Moments later, though, he pledged,
“This week, I will also end the government policy of trying to socially engineer race and gender into every aspect of public and private life. We will forge a society that is colorblind and merit-based.”
Following the speech, Trump issued a flurry of executive orders. Within hours, a form letter was emailed to federal departments, ordering the suspension, by end of day Wednesday, of any staff working on DEI initiatives, and giving remaining staff 10 days to report any ongoing “disguised” DEI activity, ie, to rat out colleagues.

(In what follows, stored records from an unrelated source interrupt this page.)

-- ==== Sys2Proof/Certificates/Slice0/Obligations.lean ====
section
/-!
DEFINITION. The statements for the provers. Each docstring names the rule of spec/ the statement formalises; a
clause that rests on a choice of the model names its log entry.
-/

open Sys2Proof Sys2Proof.Machine

/-! ## Encoding (30_encoding.md) -/

/-- R92: decoding the word of a well-formed command gives the command back, every operand at every value. -/
def Obligations.DecodeOfEncode : Prop := ∀ i : Instr, i.wf = true → decode (encode i) = .ok i

/-- R92: the command a word decodes to is well formed, and its word is that word, so no bit is dropped. -/
def Obligations.EncodeOfDecode : Prop := ∀ (w : Word) (i : Instr), decode w = .ok i → i.wf = true ∧ encode i = w

/-- R93: a word is legal exactly when it matches a row of the map; the clauses by which it is illegal; and what
launching an illegal word does. -/
def Obligations.LegalExactlyWhenARowMatches : Prop :=
  (∀ w : Word,
    ((∃ i, decode w = .ok i) ↔ ∃ row ∈ opcodeRows, w &&& row.1 = row.2)
      ∧ ((∃ why, decode w = .illegal why)
          ↔ (fieldOpc w ∉ [0x00, 0x01, 0x02, 0x03, 0x04, 0x05, 0x06, 0x10, 0x11, 0x12, 0x20, 0x21, 0x30, 0x31, 0x32,
                0x33, 0x34]
              ∨ fieldRsv w ≠ 0
              ∨ (fieldImm16 w ≠ 0 ∧ fieldOpc w ≠ 0x20)
              ∨ (fieldSel w ≠ 0 ∧ fieldOpc w ≠ 0x01 ∧ fieldOpc w ≠ 0x11)
              ∨ (fieldOpc w = 0x01 ∧ 7 < fieldSel w)
              ∨ (fieldOpc w = 0x11 ∧ fieldSel w ≠ 1 ∧ fieldSel w ≠ 7))))
    ∧ ∀ s k w rest u why, NextWrite s k 0x00 w rest u → u.inReset = false → u.busy = false → u.err = 0#8 →
        decode w = .illegal why →
        step s = .next (afterTurn s k rest (refusedWith w 0x01#8 u))

/-- R92: every row of the opcode map, its word written out. -/
def Obligations.WordsOfTheOpcodeMap : Prop :=
  decode 0x00000000#32 = .ok .nop ∧ decode 0x00000001#32 = .ok .ldrN ∧ decode 0x00000101#32 = .ok .ldrE
    ∧ decode 0x00000201#32 = .ok .ldrD ∧ decode 0x00000301#32 = .ok .ldrP ∧ decode 0x00000401#32 = .ok .ldrQ
    ∧ decode 0x00000501#32 = .ok .ldrIqmp ∧ decode 0x00000601#32 = .ok .ldrA ∧ decode 0x00000701#32 = .ok .ldrX
    ∧ decode 0x00000002#32 = .ok .wipek ∧ decode 0x00000003#32 = .ok .clrib ∧ decode 0x00000004#32 = .ok .clrob
    ∧ decode 0x00000005#32 = .ok .clrerr ∧ decode 0x00000006#32 = .ok .wipeall ∧ decode 0x00000010#32 = .ok .pubop
    ∧ decode 0x00000111#32 = .ok .crtpowE ∧ decode 0x00000711#32 = .ok .crtpowX ∧ decode 0x00000012#32 = .ok .privop
    ∧ decode 0x00000020#32 = .ok (.mgfx 0) ∧ decode 0x00030020#32 = .ok (.mgfx 3)
    ∧ decode 0xFFFF0020#32 = .ok (.mgfx 65535) ∧ decode 0x00000021#32 = .ok .oaepenc
    ∧ decode 0x00000030#32 = .ok .hmkey ∧ decode 0x00000031#32 = .ok .hmstart ∧ decode 0x00000032#32 = .ok .hmupd
    ∧ decode 0x00000033#32 = .ok .hmfinal ∧ decode 0x00000034#32 = .ok .hmwipe

/-! ## Reset (10_state.md R41, 70_reset_and_hazards.md R250 to R252) -/

/-- R41, R251: every value of the reset table, for every instance and whatever the parameters are. -/
def Obligations.ResetLeavesTheTable : Prop :=
  ∀ (p : Params), ∀ u ∈ (State.resetWith p).insts,
    (∀ r, readReg u.regs r = none) ∧ u.ibuf = [] ∧ u.obuf = [] ∧ u.cmdl = 0#32
      ∧ u.busy = false ∧ u.done = false ∧ u.ovr = false ∧ u.err = 0#8
      ∧ u.cfg = { hsel := 0#4, bugkey := false, outlen := 0#6 }
      ∧ u.irqEn = { doneIe := false, errIe := false } ∧ irqLevel u = false
      ∧ u.mac.state = .unkeyed ∧ u.mac.outer = none ∧ u.mac.inner = none ∧ u.mac.live = none
      ∧ u.mac.hsel = .md5 ∧ u.mac.outlen = 0 ∧ u.mac.dig = List.replicate 64 0#8
      ∧ u.scratch = Scratch.zero
      ∧ modulusBits u = 0 ∧ modulusBytes u = 0 ∧ kpub u = false ∧ kpriv u = false ∧ presBits u.regs = 0#8
      ∧ readWord p u 0x14 = 0#32 ∧ readWord p u 0x18 = 0#32 ∧ readWord p u 0x28 = p.idValue

/-- R5, R41: the invariant holds at reset for every legal choice of the parameters, and at `State.reset`; the
values of the parameters at `State.reset` are the model's choice (log entries 3 and 4). -/
def Obligations.ResetIsLegal : Prop := (∀ p : Params, p.ok = true → (State.resetWith p).Inv) ∧ State.reset.Inv

/-- R250, R252: asserting the reset input puts the instance into the reset state, whatever was in flight; while it
is asserted a host write changes nothing; releasing it changes only its level; no other instance changes. -/
def Obligations.ResetInputAbandonsTheCommand : Prop :=
  (∀ s k rest u, s.turns = .reset k true :: rest → s.insts[k]? = some u →
      step s = .next (afterTurn s k rest { Instance.reset with inReset := true }))
    ∧ (∀ s k rest u, s.turns = .reset k false :: rest → s.insts[k]? = some u →
      step s = .next (afterTurn s k rest { u with inReset := false }))
    ∧ ∀ s k off w rest u, NextWrite s k off w rest u → u.inReset = true → step s = .next (turnTo s k rest)

/-! ## A step runs the decoded command -/

/-- R40, R63: the host's write of a legal command word to CMD of an instance that is neither BUSY nor in reset
runs that command there; all that `step` adds is to take the move and to address the instance. -/
def Obligations.StepLaunchesTheDecodedCommand : Prop :=
  ∀ s k w rest u i, NextWrite s k 0x00 w rest u → u.inReset = false → u.busy = false → decode w = .ok i →
    step s = exec i (turnTo s k rest)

While Trump spoke at his inauguration, a different gathering was taking place just a few blocks from the White House. Hundreds packed into the historic Metropolitan AME Church, the storied Black church that abolitionist Frederick Douglass attended, and where his funeral took place. In 2005, after Rosa Parks lay in state in the Capitol, her casket was moved to Metropolitan AME, for a memorial service.
Civil rights activist Rev. Al Sharpton was speaking at the same moment as Trump. Hearing that Trump had invoked King’s name in his speech, Sharpton responded:
Donald Trump just said that he is going to end DEI this week, he’s gonna put out his executive orders. You have all these corporations that are saying they’re gonna back off DEI. Why do we have DEI? We have DEI because you denied us diversity, you denied us equity, you denied us inclusion. DEI was a remedy to the racial institutional bigotry practiced in academia and in these corporations. Now you want to put us back in the back of the bus? We’re going to do the Dr. King/Rosa Parks on you. We will call you out one by one, and we will shut you down.

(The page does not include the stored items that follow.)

-- ==== Sys2Proof/Laws/Effects.lean ====
section
/-!
SUPPORT. What the effect of a command can do to an instance (40_data_commands.md R110), said once for all
commands: the fields it leaves, the lengths of the buffers, the MAC context, and when it exists.
-/

namespace Sys2Proof.Machine

/-- What every effect leaves: no command changes IRQ_EN, CMDL or the reset input, none but WIPEALL changes CFG, none
but CLRERR and WIPEALL writes ERR or OVR (R110). -/
theorem effect_frame {i : Instr} {d d' : Nat} {u u' : Instance} (h : effectOf i d u = some (u', d')) :
    u'.irqEn = u.irqEn ∧ u'.inReset = u.inReset ∧ u'.cmdl = u.cmdl ∧ (i ≠ .wipeall → u'.cfg = u.cfg)
      ∧ (i ≠ .wipeall → i ≠ .clrerr → u'.err = u.err ∧ u'.ovr = u.ovr)
      ∧ ((i = .wipeall ∨ i = .clrerr) → u'.err = 0#8 ∧ u'.ovr = false)
      ∧ (touchesMac i = false → u'.mac = u.mac) := by
  cases i <;>
    simp only [effectOf, noDraw, effectNop, effectLdr, effectPubop, effectCrtpow, effectPrivop, effectMgfx,
      effectOaepenc, effectHmkey, effectHmstart, effectHmupd, effectHmfinal, Option.map_eq_some_iff, Prod.mk.injEq]
      at h
  case oaepenc =>
    split at h
    · cases h; exact ⟨rfl, rfl, rfl, fun _ => rfl, fun _ _ => ⟨rfl, rfl⟩, by simp, fun _ => rfl⟩
    · cases h
  all_goals
    obtain ⟨a, h1, h2, -⟩ := h
    subst h2
    repeat' split at h1
    all_goals first
      | (cases h1; done)
      | (cases h1
         exact ⟨rfl, rfl, rfl, fun _ => rfl, fun _ _ => ⟨rfl, rfl⟩, by simp, fun hm => by first | rfl | cases hm⟩)
      | (cases h1
         exact ⟨rfl, rfl, rfl, fun hi => by first | rfl | exact absurd rfl hi,
           fun h1 h2 => by first | exact absurd rfl h1 | exact absurd rfl h2, fun _ => ⟨rfl, rfl⟩,
           fun hm => by first | rfl | cases hm⟩)

/-- The registers after an effect: WIPEK and WIPEALL empty the file, LDR writes one register, every other command
leaves it. -/
theorem effect_regs {i : Instr} {d d' : Nat} {u u' : Instance} (h : effectOf i d u = some (u', d')) :
    u'.regs = u.regs ∨ u'.regs = RegFile.absent
      ∨ ∃ r, u'.regs = writeReg u.regs r (os2ip u.ibuf)
          ∧ ∀ p, guardsOf i p u = guardLdr r p u := by
  cases i <;>
    simp only [effectOf, noDraw, effectNop, effectLdr, effectPubop, effectCrtpow, effectPrivop, effectMgfx,
      effectOaepenc, effectHmkey, effectHmstart, effectHmupd, effectHmfinal, Option.map_eq_some_iff, Prod.mk.injEq]
      at h
  case oaepenc =>
    split at h
    · cases h; exact .inl rfl
    · cases h
  all_goals
    obtain ⟨a, h1, h2, -⟩ := h
    subst h2
    repeat' split at h1
    all_goals first
      | (cases h1; done)
      | (cases h1; exact .inl rfl)
      | (cases h1; exact .inr (.inl rfl))
      | (cases h1; exact .inr (.inr ⟨_, rfl, fun _ => rfl⟩))

/-- The input buffer after an effect is what it was or empty (R26). -/
theorem effect_ibuf {i : Instr} {d d' : Nat} {u u' : Instance} (h : effectOf i d u = some (u', d')) :
    u'.ibuf = u.ibuf ∨ u'.ibuf = [] := by
  cases i <;>
    simp only [effectOf, noDraw, effectNop, effectLdr, effectPubop, effectCrtpow, effectPrivop, effectMgfx,
      effectOaepenc, effectHmkey, effectHmstart, effectHmupd, effectHmfinal, Option.map_eq_some_iff, Prod.mk.injEq]
      at h
  case oaepenc =>
    split at h
    · cases h; exact .inr rfl
    · cases h
  all_goals
    obtain ⟨a, h1, h2, -⟩ := h
    subst h2
    repeat' split at h1
    all_goals first
      | (cases h1; done)
      | (cases h1; exact .inl rfl)
      | (cases h1; exact .inr rfl)

/-- The output buffer after an effect (R27): what it was, empty, a number of k bytes, at most as many bytes as IBUF
held, or at most HM_OUTLEN bytes. -/
theorem effect_obuf {i : Instr} {d d' : Nat} {u u' : Instance} (h : effectOf i d u = some (u', d')) :
    u'.obuf = u.obuf ∨ u'.obuf = [] ∨ (∃ n, u.regs.n = some n ∧ u'.obuf.length = kbytes n)
      ∨ u'.obuf.length ≤ u.ibuf.length ∨ u'.obuf.length ≤ u.mac.outlen := by
  cases i <;>
    simp only [effectOf, noDraw, effectNop, effectLdr, effectPubop, effectCrtpow, effectPrivop, effectMgfx,
      effectOaepenc, effectHmkey, effectHmstart, effectHmupd, effectHmfinal, Option.map_eq_some_iff, Prod.mk.injEq]
      at h
  case oaepenc =>
    split at h
    · cases h
      exact .inr (.inr (.inl ⟨_, ‹u.regs.n = some _›, by simp⟩))
    · cases h
  all_goals
    obtain ⟨a, h1, h2, -⟩ := h
    subst h2
    repeat' split at h1
    all_goals first
      | (cases h1; done)
      | (cases h1; exact .inl rfl)
      | (cases h1; exact .inr (.inl rfl))
      | (cases h1; exact .inr (.inr (.inl ⟨_, ‹u.regs.n = some _›, by simp⟩)))
      | (cases h1; exact .inr (.inr (.inr (.inr (List.length_take_le _ _)))))
      | (cases h1; exact .inr (.inr (.inr (.inl (by simp)))))

end Sys2Proof.Machine
end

Later on King Day, Trump held a rally where he signed the first stack of executive orders, including a blanket rescission of many of former President Joe Biden’s executive orders, including at least 15 that advanced diversity, equity, and inclusion. Later, Trump signed a much broader order calling for the termination of all “illegal DEI and ‘diversity, equity, inclusion, and accessibility’ (DEIA) mandates, policies, programs, preferences, and activities in the Federal Government,” and to “terminate, to the maximum extent allowed by law, all DEI, DEIA, and ‘environmental justice’ offices and positions.”
The “A” in DEIA stands for “accessible,” thus extending Trump’s war on fellow citizens to include the disabled.

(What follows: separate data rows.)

/-! ## The random source (R10) -/

/-- OAEPENC draws one digest length of the hash that CFG selects (R174). -/
theorem effectOaepenc_draws {d d' : Nat} {u u' : Instance} (h : effectOaepenc d u = some (u', d')) :
    ∃ a, cfgHash u = some a ∧ d' = d + digestLen a := by
  unfold effectOaepenc at h
  split at h
  next a _ _ ha _ _ =>
    cases h
    exact ⟨a, ha, rfl⟩
  next => cases h

/-- A command's step draws nothing and leaves a BUSY instance BUSY, or it is the command's completion (R40, R110). -/
theorem exec_drawless_or_completes {i : Instr} {s t : State} {u v : Instance} (hs : selected s = some u)
    (he : exec i s = .next t) (hv : selected t = some v) :
    (t.draws = s.draws ∧ (u.busy = true → v.busy = true))
      ∨ ∃ u', v = finish u' ∧ u.busy = true ∧ effectOf i s.draws u = some (u', t.draws) := by
  rcases exec_cases i s with ⟨hnone, -⟩ | ⟨u₀, hu, hcase⟩
  · rw [hnone] at hs; cases hs
  obtain rfl : u₀ = u := Option.some.inj (hu.symm.trans hs)
  have stands (ht : t = s) : t.draws = s.draws ∧ (u₀.busy = true → v.busy = true) := by
    subst ht
    obtain rfl : u₀ = v := Option.some.inj (hs.symm.trans hv)
    exact ⟨rfl, id⟩
  rcases hcase with ⟨-, hnext⟩ | ⟨-, hb, -, hnext⟩ | ⟨-, hb, -, hnext⟩ | ⟨-, hb, hnext⟩ <;>
    obtain rfl := Host.Outcome.next.inj (he.symm.trans hnext)
  · exact .inl (stands rfl)
  · rcases complete_cases (guardsOf i s.params u₀) (effectOf i) s u₀ with hsame | ⟨u', d, -, heff, hdone⟩
    · exact .inl (stands hsame)
    · rw [hdone] at hv ⊢
      obtain rfl : finish u' = v := Option.some.inj ((selected_setSelected s u₀ (finish u') hs).symm.trans hv)
      exact .inr ⟨u', rfl, hb, heff⟩
  · obtain rfl : setOvr u₀ = v := Option.some.inj ((selected_setSelected s u₀ _ hs).symm.trans hv)
    exact .inl ⟨rfl, id⟩
  · exact .inl ⟨rfl, fun hbusy => absurd hbusy (by simp [hb])⟩

/-- An instance with OAEPENC in flight at the tightest block: MD5, a message of one byte, a modulus of 35 bytes. -/
def oaepencInFlight : Instance :=
  { Instance.reset with
    regs := { RegFile.absent with n := some (2 ^ 272), e := some 3 }
    ibuf := [0x2A#8]
    busy := true
    cmdl := encode .oaepenc }

/-- A step in which OAEPENC completes, so the clause of O46 about its draws is not empty. -/
theorem exists_oaepenc_completion :
    ∃ s t v, selected s = some oaepencInFlight ∧ exec .oaepenc s = .next t ∧ selected t = some v
      ∧ oaepencInFlight.busy = true ∧ v.busy = false :=
  ⟨{ State.reset with insts := [oaepencInFlight] }, _, _, rfl,
    exec_completes ⟨⟨rfl, rfl⟩, rfl, rfl⟩ (by decide +kernel) rfl, rfl, rfl, rfl⟩

end Sys2Proof.Machine

open Sys2Proof Sys2Proof.Machine

/-- Settles O25: the leading zeros by induction on their number; a number fits its own byte length; the bit count is
`Nat.size`. -/
theorem leadingZerosAreFree : Obligations.LeadingZerosAreFree :=
  ⟨fun s m => os2ip_zeros_append m s, fun x k => ⟨i2osp_length x k, os2ip_i2osp_of_kbytes_le⟩,
    fun x => by rw [kbytes, bitcount_eq_size]⟩

/-- Settles O46: a step that is no completion draws nothing and ends no command; of the completions only OAEPENC's
draws, and it draws H bytes. -/
theorem onlyOaepencDraws : Obligations.OnlyOaepencDraws := by
  unfold Obligations.OnlyOaepencDraws
  intro i s t u v hs he hv
  rcases exec_drawless_or_completes hs he hv with ⟨hdraws, hbusy⟩ | ⟨u', rfl, hb, heff⟩
  · refine ⟨fun ⟨_, hb, hidle⟩ => ?_, fun _ => hdraws⟩
    exact absurd (hbusy hb) (by simp [hidle])
  · refine ⟨fun ⟨hi, _, _⟩ => ?_, fun hnot => ?_⟩
    · subst hi
      exact effectOaepenc_draws heff
    · exact (effectOf_draws heff).resolve_right fun hi => hnot ⟨hi, hb, finish_busy u'⟩

end

section
/-!
PROOFS. State (10_state.md): the registers, the flags, the launch and completion of commands, and what every step
keeps.
-/

namespace Sys2Proof.Machine

/-! ## Command words (30_encoding.md R90 to R93) -/

/-- A word whose reserved field is 0 is its other three fields (R90). -/
theorem assemble_fields {w : Word} (h : fieldRsv w = 0) : assemble (fieldOpc w) (fieldSel w) (fieldImm16 w) = w := by
  apply BitVec.eq_of_toNat_eq
  have hlt := w.isLt
  simp only [assemble, fieldOpc, fieldSel, fieldImm16, fieldRsv, BitVec.toNat_ofNat] at *
  omega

Sharpton and other speakers invoked not only Martin Luther King Jr. and Rosa Parks, but the whole sweep of history, from the first arrival of enslaved Africans in 1619, to Frederick Douglass, to the role of freed slaves fighting in the Civil War, through the protests in 2020 following the police killing of George Floyd.
Marc Morial, president of the National Urban League, convened an emergency “Demand Diversity” roundtable in Washington D.C. on Wednesday. While Trump was inaugurated on King Day, Morial pointed out that Trump is no king:
These executive orders are unlawful, they are unconstitutional, and they seek to do what we always suspected. This is not a monarchy. You can’t rule by decree or edict. This is a constitutional democracy… we have to remember this as we go into this very important battle.
Participants in the roundtable, representing over 20 national civil rights and human rights organizations, form the core of a coalition committed to fighting Trump’s agenda. The coalition is guided and inspired by the memory and the lessons of Martin Luther King Jr. Organize, boycott, resist. These are the struggles, ultimately, that history will remember as great.